The role of Wigner rotation in estimating the specific angular momentum of a Kerr spacetime
F. J. Lobo, M. Rivera-Tapia, G. Rubilar, A. Delgado

TL;DR
This paper investigates how gravitational polarization rotation in Kerr spacetime affects interferometric measurements, proposing a method to estimate the spacetime's angular momentum using a geodesic interferometer.
Contribution
It introduces a novel interferometric approach to estimate Kerr spacetime's angular momentum via polarization rotation effects in a geodesic interferometer.
Findings
Detection probability depends on gravitational time delay and polarization rotation.
Interferometric visibility encodes relativistic effects.

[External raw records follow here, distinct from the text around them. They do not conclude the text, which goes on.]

-- ==== Sys2Proof/Laws/KeptOptics.lean ====
section
/-! SUPPORT. What the helpers of Weft and Reed dies keep. -/

namespace Sys2Proof.Machine

set_option linter.all false

theorem kept_setSensor {s0 s : State} (h : Kept s0 s) (g : Nat) (x : Sensor) : Kept s0 (State.setSensor s g x) := by
  unfold State.setSensor
  repeat' with_reducible first
    | (extract_lets -underBinder +onlyGivenNames x; refine Kept.via (s := s0) x ?_ ?_; (on_goal 2 => (intro _; clear_value x)); (on_goal 1 => (subst x)))
    | (extract_lets -underBinder +onlyGivenNames x; clear_value x)
    | assumption | (refine Kept.sens ?_ (fun w => swf_put _ _ w)) | (refine Kept.upd ?_ rfl)

theorem kept_setDieTh {s0 s : State} (h : Kept s0 s) (d : Nat) (x : DieTh) : Kept s0 (State.setDieTh s d x) := by
  unfold State.setDieTh
  repeat' with_reducible first
    | (extract_lets -underBinder +onlyGivenNames x; refine Kept.via (s := s0) x ?_ ?_; (on_goal 2 => (intro _; clear_value x)); (on_goal 1 => (subst x)))
    | (extract_lets -underBinder +onlyGivenNames x; clear_value x)
    | assumption | (refine Kept.dth ?_ (fun w => swf_put _ _ w)) | (refine Kept.upd ?_ rfl)

theorem kept_setFlash {s0 s : State} (h : Kept s0 s) (h : Nat) (x : Flash) : Kept s0 (State.setFlash s h x) := by
  unfold State.setFlash
  repeat' with_reducible first
    | (extract_lets -underBinder +onlyGivenNames x; refine Kept.via (s := s0) x ?_ ?_; (on_goal 2 => (intro _; clear_value x)); (on_goal 1 => (subst x)))
    | (extract_lets -underBinder +onlyGivenNames x; clear_value x)
    | assumption | (refine Kept.flash ?_ (fun w => swf_put _ _ w)) | (refine Kept.upd ?_ rfl)

theorem kept_setHoop {s0 s : State} (h : Kept s0 s) (h : Nat) (x : HoopSt) : Kept s0 (State.setHoop s h x) := by
  unfold State.setHoop
  repeat' with_reducible first
    | (extract_lets -underBinder +onlyGivenNames x; refine Kept.via (s := s0) x ?_ ?_; (on_goal 2 => (intro _; clear_value x)); (on_goal 1 => (subst x)))
    | (extract_lets -underBinder +onlyGivenNames x; clear_value x)
    | assumption | (refine Kept.hoops ?_ (fun w => swf_put _ _ w)) | (refine Kept.upd ?_ rfl)

theorem kept_nvRefuse {s0 s : State} (h : Kept s0 s) (h : Nat) : Kept s0 (State.nvRefuse s h) := by
  unfold State.nvRefuse
  repeat' with_reducible first
    | assumption | (apply kept_inc) | (apply kept_raise)

theorem kept_setWf {s0 s : State} (h : Kept s0 s) (w : Nat) (x : WfSt) : Kept s0 (State.setWf s w x) := by
  unfold State.setWf
  repeat' with_reducible first
    | (extract_lets -underBinder +onlyGivenNames x; refine Kept.via (s := s0) x ?_ ?_; (on_goal 2 => (intro _; clear_value x)); (on_goal 1 => (subst x)))
    | (extract_lets -underBinder +onlyGivenNames x; clear_value x)
    | assumption | (refine Kept.wfs ?_ (fun w => swf_put _ _ w)) | (refine Kept.upd ?_ rfl)

theorem kept_setReed {s0 s : State} (h : Kept s0 s) (r : Nat) (x : RdSt) : Kept s0 (State.setReed s r x) := by
  unfold State.setReed
  repeat' with_reducible first
    | (extract_lets -underBinder +onlyGivenNames x; refine Kept.via (s := s0) x ?_ ?_; (on_goal 2 => (intro _; clear_value x)); (on_goal 1 => (subst x)))
    | (extract_lets -underBinder +onlyGivenNames x; clear_value x)
    | assumption | (refine Kept.rds ?_ (fun w => swf_put _ _ w)) | (refine Kept.upd ?_ rfl)

theorem kept_setFibre {s0 s : State} (h : Kept s0 s) (w f : Nat) (x : FibSt) : Kept s0 (State.setFibre s w f x) := by
  unfold State.setFibre
  repeat' with_reducible first
    | (extract_lets -underBinder +onlyGivenNames x; refine Kept.via (s := s0) x ?_ ?_; (on_goal 2 => (intro _; clear_value x)); (on_goal 1 => (subst x)))
    | (extract_lets -underBinder +onlyGivenNames x; clear_value x)
    | assumption | (refine Kept.fibs ?_ (fun w => swf_put _ _ w)) | (refine Kept.upd ?_ rfl)

theorem kept_setLaserSt {s0 s : State} (h : Kept s0 s) (r k : Nat) (x : LaserSt) : Kept s0 (State.setLaserSt s r k x) := by
  unfold State.setLaserSt
  repeat' with_reducible first
    | (extract_lets -underBinder +onlyGivenNames x; refine Kept.via (s := s0) x ?_ ?_; (on_goal 2 => (intro _; clear_value x)); (on_goal 1 => (subst x)))
    | (extract_lets -underBinder +onlyGivenNames x; clear_value x)
    | assumption | (refine Kept.lasers ?_ (fun w => swf_put _ _ w)) | (refine Kept.upd ?_ rfl)

theorem kept_fibRaise {s0 s : State} (h : Kept s0 s) (w f k dir src : Nat) : Kept s0 (State.fibRaise s w f k dir src) := by
  unfold State.fibRaise
  repeat' with_reducible first
    | (extract_lets -underBinder +onlyGivenNames x; refine Kept.via (s := s0) x ?_ ?_; (on_goal 2 => (intro _; clear_value x)); (on_goal 1 => (subst x)))
    | (extract_lets -underBinder +onlyGivenNames x; clear_value x)
    | assumption | (apply kept_raiseX)

theorem kept_loopEval {s0 s : State} (h : Kept s0 s) (w f : Nat) : Kept s0 (State.loopEval s w f) := by
  unfold State.loopEval
  repeat' with_reducible first
    | (extract_lets -underBinder +onlyGivenNames x; refine Kept.via (s := s0) x ?_ ?_; (on_goal 2 => (intro _; clear_value x)); (on_goal 1 => (subst x)))
    | (extract_lets -underBinder +onlyGivenNames x; clear_value x)
    | assumption | (apply kept_wb) | (apply kept_setFibre) | (apply kept_fibRaise) | (refine Kept.ite ?_ ?_) | (split) | (refine Kept.upd ?_ rfl)
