theorem kept_rowWrite {s0 s : State} (h : Kept s0 s) (hoop page : Nat) (b : Blk) (off val : Nat) (x : WrX) : Kept s0 (State.rowWrite s hoop page b off val x) := by
  unfold State.rowWrite
  repeat' with_reducible first
    | assumption | (apply kept_hostWrite) | (refine Kept.ite ?_ ?_)

theorem kept_latchDie {s0 s : State} (h : Kept s0 s) (d seq : Nat) (late : Bool) : Kept s0 (State.latchDie s d seq late) := by
  unfold State.latchDie
  repeat' with_reducible first
    | (extract_lets -underBinder +onlyGivenNames x; refine Kept.via (s := s0) x ?_ ?_; (on_goal 2 => (intro _; clear_value x)); (on_goal 1 => (subst x)))
    | (extract_lets -underBinder +onlyGivenNames x; clear_value x)
    | (intro) | assumption | (apply kept_wr) | (apply kept_wb) | (apply kept_setPage) | (refine Kept.foldl _ ?_ ?_) | (refine Kept.upd ?_ rfl)

theorem kept_setSnap {s0 s : State} (h : Kept s0 s) (h : Nat) (r : Option SnapRun) : Kept s0 (State.setSnap s h r) := by
  unfold State.setSnap
  repeat' with_reducible first
    | (extract_lets -underBinder +onlyGivenNames x; refine Kept.via (s := s0) x ?_ ?_; (on_goal 2 => (intro _; clear_value x)); (on_goal 1 => (subst x)))
    | (extract_lets -underBinder +onlyGivenNames x; clear_value x)
    | (intro) | assumption | (refine Kept.snaps ?_ (fun w => swf_put _ _ w)) | (refine Kept.upd ?_ rfl)

theorem kept_latchAll {s0 s : State} (h : Kept s0 s) (hoop : Nat) (r : SnapRun) : Kept s0 (State.latchAll s hoop r) := by
  unfold State.latchAll
  repeat' with_reducible first
    | (extract_lets -underBinder +onlyGivenNames x; refine Kept.via (s := s0) x ?_ ?_; (on_goal 2 => (intro _; clear_value x)); (on_goal 1 => (subst x)))
    | (extract_lets -underBinder +onlyGivenNames x; clear_value x)
    | (intro) | assumption | (apply kept_latchDie) | (apply kept_setSnap) | (refine Kept.foldl _ ?_ ?_) | (refine Kept.upd ?_ rfl)

theorem kept_latchDue {s0 s : State} (h : Kept s0 s) (h : Nat) : Kept s0 (State.latchDue s h) := by
  unfold State.latchDue
  repeat' with_reducible first
    | (extract_lets -underBinder +onlyGivenNames x; refine Kept.via (s := s0) x ?_ ?_; (on_goal 2 => (intro _; clear_value x)); (on_goal 1 => (subst x)))
    | (extract_lets -underBinder +onlyGivenNames x; clear_value x)
    | assumption | (apply kept_latchAll) | (refine Kept.ite ?_ ?_) | (split)

theorem kept_snapDone {s0 s : State} (h : Kept s0 s) (h : Nat) (r : SnapRun) : Kept s0 (State.snapDone s h r) := by
  unfold State.snapDone
  repeat' with_reducible first
    | (extract_lets -underBinder +onlyGivenNames x; refine Kept.via (s := s0) x ?_ ?_; (on_goal 2 => (intro _; clear_value x)); (on_goal 1 => (subst x)))
    | (extract_lets -underBinder +onlyGivenNames x; clear_value x)
    | (intro) | assumption | (apply kept_wr) | (apply kept_wb) | (apply kept_inc) | (apply kept_setSnap) | (refine Kept.ite ?_ ?_) | (refine Kept.foldl _ ?_ ?_)

theorem kept_judge {s0 s : State} (h : Kept s0 s)  : Kept s0 (State.judge s) := by
  unfold State.judge
  repeat' with_reducible first
    | (extract_lets -underBinder +onlyGivenNames x; refine Kept.via (s := s0) x ?_ ?_; (on_goal 2 => (intro _; clear_value x)); (on_goal 1 => (subst x)))
    | (extract_lets -underBinder +onlyGivenNames x; clear_value x)
    | (intro) | assumption | (apply kept_wr) | (apply kept_stageFail) | (split) | (refine Kept.upd ?_ rfl)

theorem kept_applyPage {s0 s : State} (h : Kept s0 s) (p : Nat) : Kept s0 (State.applyPage s p) := by
  unfold State.applyPage
  repeat' with_reducible first
    | (extract_lets -underBinder +onlyGivenNames x; refine Kept.via (s := s0) x ?_ ?_; (on_goal 2 => (intro _; clear_value x)); (on_goal 1 => (subst x)))
    | (extract_lets -underBinder +onlyGivenNames x; clear_value x)
    | (intro) | assumption | (apply kept_wordAct) | (refine Kept.ite ?_ ?_) | (refine Kept.foldl _ ?_ ?_) | (split)

end Sys2Proof.Machine
end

Method provides an estimate and uncertainty for the specific angular momentum.
Abstract
We study the rotation of the polarization due to the gravitational field in the Kerr spacetime and the possibility of estimating the specific angular momentum that parameterizes this metric. Our approach is based on a geodesic interferometer, that is, a Mach-Zehnder interferometer whose arms are defined by null geodesics, and a single photon propagating within it. We show that the detection probability at the output ports of the interferometer is a function of two phase differences, one arising from the gravitational time delay and the other from the polarization rotation, both computed under the slow rotation and weak field approximations. Thereby, the interferometric visibility is a signature of two relativistic effects. Using the detection probability, we obtain an estimate for the specific angular momentum and characterize its uncertainty.